WORK INSTRUCTION
Could you set down exactly the lines in the records below between the line holding "SUM mode. -/" and the line holding "let drained := s1.setCtx", inclusive?

[ENTRIES PROVIDED Boundary: Start]

/-- An instruction that issues completes: NOP has no effect beyond its header; SEM SET sets its semaphore and SEM ADD raises
its own while the sum is at most 65,535, and past it faults the job with BOUNDS; END leaves its context inactive with no lane
group. The core is then IDLE where all its contexts have ended and nothing of theirs waits; else it is HALTED where a pre-emption
waits for no other context of it, which is the model's reading (log entry 26). -/
def Obligations.ControlInstructionsComplete : Prop :=
  ∀ (s : State) (t : Site) (h : Hdr) (o : SemOps), s.issues t h (plainFlight t h) = true →
    exec (.instrNop t h) s = .next ((s.issued t h).retired t h (flight s t h) true)
    ∧ (o.ok = true →
        exec (.semSet t h o) s = .next (((s.issued t h).setSem t.core o.idx o.value).retired t h (flight s t h) true)
        ∧ ((s.issued t h).sem t.core o.idx + o.value ≤ 65535 → exec (.semAdd t h o) s = .next
            (((s.issued t h).setSem t.core o.idx ((s.issued t h).sem t.core o.idx + o.value)).retired t h (flight s t h) true))
        ∧ (65535 < (s.issued t h).sem t.core o.idx + o.value → exec (.semAdd t h o) s = .next
            ((s.issued t h).coreFault t.core .bounds (csAddr t.core ((s.issued t h).ctx t).pc))))
    ∧ ∃ u : State, exec (.endInstr t h) s = .next (u.retired t h (flight s t h) true)
        ∧ (let v := (s.issued t h).setCtx t { (s.issued t h).ctx t with active := false, laneGroup := 0 }
           let ended := ∀ p ∈ (v.core t.core).ctxs, p.2.active = false ∧ p.2.held = [] ∧ p.2.post = none ∧ p.2.merge = none
           (v.coreRuns t.core = true → ended → u = v.setFld (Fld.CORE_STATUS_STATE t.core) 2)
           ∧ (¬ ended → u = v.settleHalt t.core))

/-- A BRANCH that issues completes. One that is taken continues at the byte offset of the BRANCH plus 16 × `TARGET`, signed,
within the 22-bit program counter; another at the next instruction. `COND` 0 is always taken. `COND` 1 decrements its loop
counter, 0 giving 2^32 − 1, and is taken where the result is not 0. `COND` 2 is taken where the register's 64 bits are
not all zero. `COND` 3 loads the counter from bits [31:0] and does not branch. -/
def Obligations.BranchTargetsAndCounters : Prop :=
  ∀ (s : State) (t : Site) (h : Hdr) (o : BranchOps), s.issues t h (plainFlight t h) = true →
    let s1 := s.issued t h
    let c := s1.ctx t
    let goto : Nat := (((c.pc : Int) + 16 * signed 24 o.target) % 4194304).toNat
    let onward : Nat := (c.pc + 16) % 4194304
    let left : BitVec 32 := (nth 0 c.loops o.loop) - 1
    (o.ok 0 = true → exec (.branchAlways t h o) s =
      .next ((s1.setCtx t { c with pc := goto }).retired t h (flight s t h) false))
    ∧ (o.ok 1 = true → exec (.branchLoop t h o) s = .next ((s1.setCtx t
        { c with loops := setNth c.loops o.loop left, pc := if left = 0 then onward else goto }).retired t h (flight s t h) false))
    ∧ (o.ok 2 = true → exec (.branchNonzero t h o) s = .next ((s1.setCtx t
        { c with pc := if c.sreg o.sreg = 0 then onward else goto }).retired t h (flight s t h) false))
    ∧ (o.ok 3 = true → exec (.branchLoadLoop t h o) s = .next ((s1.setCtx t
        { c with loops := setNth c.loops o.loop (BitVec.ofNat 32 (c.sreg o.sreg).toNat) }).retired t h (flight s t h) true))

/-- A VOP that issues with good fields writes, in every active lane that `MASK` does not mask, its function of that lane of
`VA`, `VB` and `VC`; every other lane and register keeps its value. ADD, SUB, MUL, FMA, MIN, MAX and CVT OR their flags into
the job; the random bits of STOCH come from `VC`, for FMA from `VC` + 1. AND, OR, XOR, SHL, SHR, ABS and NEG write the bits
Table 03-20 states and change no flag of the job: a shift by 32 or more gives 0, ABS clears bit 31 and NEG inverts it. CMP, SEL
and CVT to an MX format, of which the spec states no result, write a free value (log entry 24); CVT to an MX format raises
NAN_IN for a NaN. -/
def Obligations.VopFunctionsComplete : Prop :=
  ∀ (s : State) (t : Site) (h : Hdr) (o : VopOps), s.issues t h (plainFlight t h) = true →
    let s1 := s.issued t h
    let c := s1.ctx t
    let bare := fun (f : Lane → Lane → Lane → Lane) => ((s1.setCtx t (c.setLanes o.vd (s1.lanes t o.mask)
      (fun l => f (c.lane o.va l) (c.lane o.vb l) (c.lane o.vc l)))).retired t h (flight s t h) true)
    let result := fun (f : Nat → Conv) => (((s1.setCtx t (c.setLanes o.vd (s1.lanes t o.mask)
      (fun l => BitVec.ofNat 32 (f l).bits))).orFlags (orAll ((s1.lanes t o.mask).map (fun l => (f l).flags)))).retired
        t h (flight s t h) true)
    (o.ok 0 = true → exec (.vopAdd t h o) s = .next (result (fun l => vAdd o.rnd (c.lane o.va l) (c.lane o.vb l) (c.lane o.vc l).toNat)))
    ∧ (o.ok 1 = true → exec (.vopSub t h o) s =
        .next (result (fun l => vSub o.rnd (c.lane o.va l) (c.lane o.vb l) (c.lane o.vc l).toNat)))
    ∧ (o.ok 2 = true → exec (.vopMul t h o) s =
        .next (result (fun l => vMul o.rnd (c.lane o.va l) (c.lane o.vb l) (c.lane o.vc l).toNat)))
    ∧ (o.ok 3 = true → exec (.vopFma t h o) s =
        .next (result (fun l => vFma o.rnd (c.lane o.va l) (c.lane o.vb l) (c.lane o.vc l) (c.lane (o.vc + 1) l).toNat)))
    ∧ (o.ok 4 = true → exec (.vopMin t h o) s = .next (result (fun l => vMinMax false (c.lane o.va l) (c.lane o.vb l))))
    ∧ (o.ok 5 = true → exec (.vopMax t h o) s = .next (result (fun l => vMinMax true (c.lane o.va l) (c.lane o.vb l))))
    ∧ (o.ok 6 = true → isMX o.fmt = false → exec (.vopCvt t h o) s =
        .next (result (fun l => vCvt o.rnd o.fmt (c.lane o.va l) (c.lane o.vc l).toNat)))
    ∧ (o.ok 6 = true → isMX o.fmt = true → exec (.vopCvt t h o) s =
        .next (result (fun l => if (lane32 (c.lane o.va l)).isNaN then ⟨canonicalNaN o.fmt, flagNanIn⟩
          else ⟨(Config.vopCvtMx o.fmt (c.lane o.va l)).toNat % 2 ^ fmtBits o.fmt, 0⟩)))
    ∧ (o.ok 8 = true → exec (.vopAnd t h o) s = .next (bare (fun a b _ => a &&& b)))
    ∧ (o.ok 9 = true → exec (.vopOr t h o) s = .next (bare (fun a b _ => a ||| b)))
    ∧ (o.ok 10 = true → exec (.vopXor t h o) s = .next (bare (fun a b _ => a ^^^ b)))
    ∧ (o.ok 11 = true → exec (.vopShl t h o) s = .next (bare (fun a b _ => BitVec.ofNat 32 (a.toNat * 2 ^ b.toNat))))
    ∧ (o.ok 12 = true → exec (.vopShr t h o) s = .next (bare (fun a b _ => BitVec.ofNat 32 (a.toNat / 2 ^ b.toNat))))
    ∧ (o.ok 14 = true → exec (.vopAbs t h o) s = .next (bare (fun a _ _ => a &&& 0x7fffffff)))
    ∧ (o.ok 15 = true → exec (.vopNeg t h o) s = .next (bare (fun a _ _ => a ^^^ 0x80000000)))
    ∧ (o.ok 7 = true → exec (.vopCmp t h o) s = .next (bare Config.vopCmp))
    ∧ (o.ok 13 = true → exec (.vopSel t h o) s = .next (bare Config.vopSel))

/-- A LACC that issues with good fields completes. The clears leave `LIDX`, or with `SPREAD` 1 the 128 accumulators from it,
empty in SUM or PRODUCT mode. ADD adds every active lane where none of them faults, and otherwise faults the job with the
lane's status. DRAIN, whose divisor is at most 2^32, writes each lane of `VD` from accumulator `LIDX`, or lane i from
`LIDX` + i, ORs the flags into the job and leaves what it drained cleared in SUM mode. -/
def Obligations.LaccCompletes : Prop :=
  ∀ (s : State) (t : Site) (h : Hdr) (o : LaccOps), s.issues t h (plainFlight t h) = true →
    let s1 := s.issued t h
    let c := s1.ctx t
    let k := s1.core t.core
    let targets := if o.spread = 1 then (List.range 128).map (fun i => o.lidx + i) else [o.lidx]
    let clear := fun (x : State) (m : Bool) => x.setCore t.core (targets.foldl (fun a i => a.setLacc i { product := m }) (x.core t.core))
    let added := laccAdd o c ((List.range 128).filter (s1.laneActive t)) k
    let from' := fun l => if o.spread = 1 then l else 0
    let drained := s1.setCtx t (c.setLanes o.vd (List.range 128) (fun l => BitVec.ofNat 32 (laccOut o c k (from' l)).bits))
    let flags := orAll ((if o.spread = 1 then List.range 128 else [0]).map (fun i => (laccOut o c k i).flags))
    (o.ok 0 = true → exec (.laccClearSum t h o) s = .next ((clear s1 false).retired t h (flight s t h) true))
    ∧ (o.ok 1 = true → exec (.laccClearProduct t h o) s = .next ((clear s1 true).retired t h (flight s t h) true))
    ∧ (o.ok 2 = true →
        (added.1 = .ok → exec (.laccAdd t h o) s = .next ((s1.setCore t.core added.2).retired t h (flight s t h) true))
        ∧ (added.1 ≠ .ok → exec (.laccAdd t h o) s = .next (s1.coreFault t.core added.1 (csAddr t.core c.pc))))
    ∧ (o.ok 3 = true → (o.divReg = 0 ∨ wget (c.sreg o.divReg) 32 0 ≤ 2 ^ 32) →
        exec (.laccDrain t h o) s = .next (((clear drained false).orFlags flags).retired t h (flight s t h) true))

[ENTRIES PROVIDED Boundary: End]

RESULT FOR THIS EXERCISE
`LIDX` + i, ORs the flags into the job and leaves what it drained cleared in SUM mode. -/
def Obligations.LaccCompletes : Prop :=
  ∀ (s : State) (t : Site) (h : Hdr) (o : LaccOps), s.issues t h (plainFlight t h) = true →
    let s1 := s.issued t h
    let c := s1.ctx t
    let k := s1.core t.core
    let targets := if o.spread = 1 then (List.range 128).map (fun i => o.lidx + i) else [o.lidx]
    let clear := fun (x : State) (m : Bool) => x.setCore t.core (targets.foldl (fun a i => a.setLacc i { product := m }) (x.core t.core))
    let added := laccAdd o c ((List.range 128).filter (s1.laneActive t)) k
    let from' := fun l => if o.spread = 1 then l else 0
    let drained := s1.setCtx t (c.setLanes o.vd (List.range 128) (fun l => BitVec.ofNat 32 (laccOut o c k (from' l)).bits))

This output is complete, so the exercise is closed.